Collected data entries:
/-- A fatal error discards the instruction's writes (R94, R212). -/
theorem exec_fatal {i : Instr} {s : State} {r : FaultRecord} (h : fatalRecord i s = some r) :
    exec i s = .next (haltedAt s r) := by
  cases i
  case ret => exact (ret_fatalOr s).fatal h
  case call nnn => exact (call_fatalOr nnn s).fatal h
  case drw x y n => exact (drw_fatalOr x y n s).fatal h
  case ldB x => exact (ldB_fatalOr x s).fatal h
  case ldMemV x => exact (ldMemV_fatalOr x s).fatal h
  case ldVMem x => exact (ldVMem_fatalOr x s).fatal h
  all_goals cases h

/-- FX0A by the lowest key down, if there is one (R184). -/
theorem exec_ldVK (x : Reg) (s : State) :
    exec (.ldVK x) s =
      .next ((KeySet.lowest s.keys).elim (s.setPc (s.pc - 2)) fun k => s.setReg x (BitVec.ofNat 8 k)) := by
  simp only [exec, execLdVK]
  cases KeySet.lowest s.keys <;> rfl

/-- An instruction on which the table names no fatal error completes in a state that only its own rules have changed. -/
theorem exec_within {i : Instr} {s : State} (hn : fatalRecord i s = none) :
    ∃ t, exec i s = .next t ∧ Within (mayChange i s) s t := by
  have refl := Within.refl (mayChange i s) s
  cases i
  case cls => exact ⟨_, rfl, refl.setFb rfl _⟩
  case ret => exact ⟨_, (ret_fatalOr s).next hn, (refl.setStack rfl _).setPc rfl _⟩
  case jp => exact ⟨_, rfl, refl.setPc rfl _⟩
  case call nnn => exact ⟨_, (call_fatalOr nnn s).next hn, (refl.setStack rfl _).setPc rfl _⟩
  case seImm | sneImm | seReg | sneReg | skp | sknp => exact ⟨_, rfl, refl.skipIf rfl _⟩
  case ldImm | addImm | ldReg | orReg | andReg | xorReg | ldVDt =>
    exact ⟨_, rfl, refl.setReg (by simp [mayChange, writesReg]) _⟩
  case addReg | subReg | shr | subn | shl =>
    exact ⟨_, rfl, refl.setResultAndFlag (by simp [mayChange, writesReg]) (by simp [mayChange, writesReg]) _ _⟩
  case ldI | ldF => exact ⟨_, rfl, refl.setI rfl _⟩
  case addI => exact ⟨_, rfl, (refl.setI rfl _).setReg rfl _⟩
  case ldDtV => exact ⟨_, rfl, refl.setDt rfl _⟩
  case ldStV => exact ⟨_, rfl, refl.setSt rfl _⟩
  case drw x y n => exact ⟨_, (drw_fatalOr x y n s).next hn, (refl.setFb rfl _).setReg rfl _⟩
  case ldVK x =>
    refine ⟨_, exec_ldVK x s, ?_⟩
    cases KeySet.lowest s.keys
    · exact refl.setPc rfl _
    · exact refl.setReg (by simp [mayChange, writesReg]) _
  case ldVMem x =>
    refine ⟨_, (ldVMem_fatalOr x s).next hn, refl.setV fun r hr => ?_⟩
    simp only [mayChange, writesReg, decide_eq_false_iff_not, Fin.le_def] at hr
    rw [setRegsFrom_getElem, dif_neg (by simp; omega)]
    rfl
  case ldB x =>
    have hrange := hn
    simp only [fatalRecord, ite_eq_right_iff, reduceCtorEq, imp_false] at hrange
    refine ⟨_, (ldB_fatalOr x s).next hn, Within.writeBlock ?_ fun a ha => ?_⟩
    · simp [bcdDigits]; omega
    · simp only [mayChange, storesByte, decide_eq_false_iff_not] at ha
      simp [bcdDigits]; omega
  case ldMemV x =>
    have hrange := hn
    simp only [fatalRecord, ite_eq_right_iff, reduceCtorEq, imp_false] at hrange
    refine ⟨_, (ldMemV_fatalOr x s).next hn, Within.writeBlock ?_ fun a ha => ?_⟩
    · simp; omega
    · simp only [mayChange, storesByte, decide_eq_false_iff_not] at ha
      simp; omega

theorem within_of_exec {i : Instr} {s t : State} (hn : fatalRecord i s = none) (h : exec i s = .next t) :
    Within (mayChange i s) s t := by
  obtain ⟨t', h', hw⟩ := exec_within hn
  rw [h] at h'
  cases h'
  exact hw

/-- Everything an instruction can do: its fatal error, or a completed state within its frame. -/
theorem exec_cases {i : Instr} {s t : State} (h : exec i s = .next t) :
    (∃ r, fatalRecord i s = some r ∧ t = haltedAt s r) ∨ (fatalRecord i s = none ∧ Within (mayChange i s) s t) := by
  cases hr : fatalRecord i s with
  | some r =>
    rw [exec_fatal hr] at h
    cases h
    exact .inl ⟨r, rfl, rfl⟩
  | none => exact .inr ⟨rfl, within_of_exec hr h⟩

/-- No instruction stops the model (R87). -/
theorem exec_total (i : Instr) (s : State) : ∃ t, exec i s = .next t := by
  cases hr : fatalRecord i s with
  | some r => exact ⟨_, exec_fatal hr⟩
  | none => exact (exec_within hr).imp fun _ h => h.1

end Sys2Proof.Machine
end

section
/-! SUPPORT. `pc` after each instruction (spec/10_state.md R25). -/

namespace Sys2Proof.Machine

open Sys2Proof.Claims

_What is being asked_
Print the records verbatim, stopping after the "case ldB x => exact" line.

_Written solution_
/-- A fatal error discards the instruction's writes (R94, R212). -/
theorem exec_fatal {i : Instr} {s : State} {r : FaultRecord} (h : fatalRecord i s = some r) :
    exec i s = .next (haltedAt s r) := by
  cases i
  case ret => exact (ret_fatalOr s).fatal h
  case call nnn => exact (call_fatalOr nnn s).fatal h
  case drw x y n => exact (drw_fatalOr x y n s).fatal h
  case ldB x => exact (ldB_fatalOr x s).fatal h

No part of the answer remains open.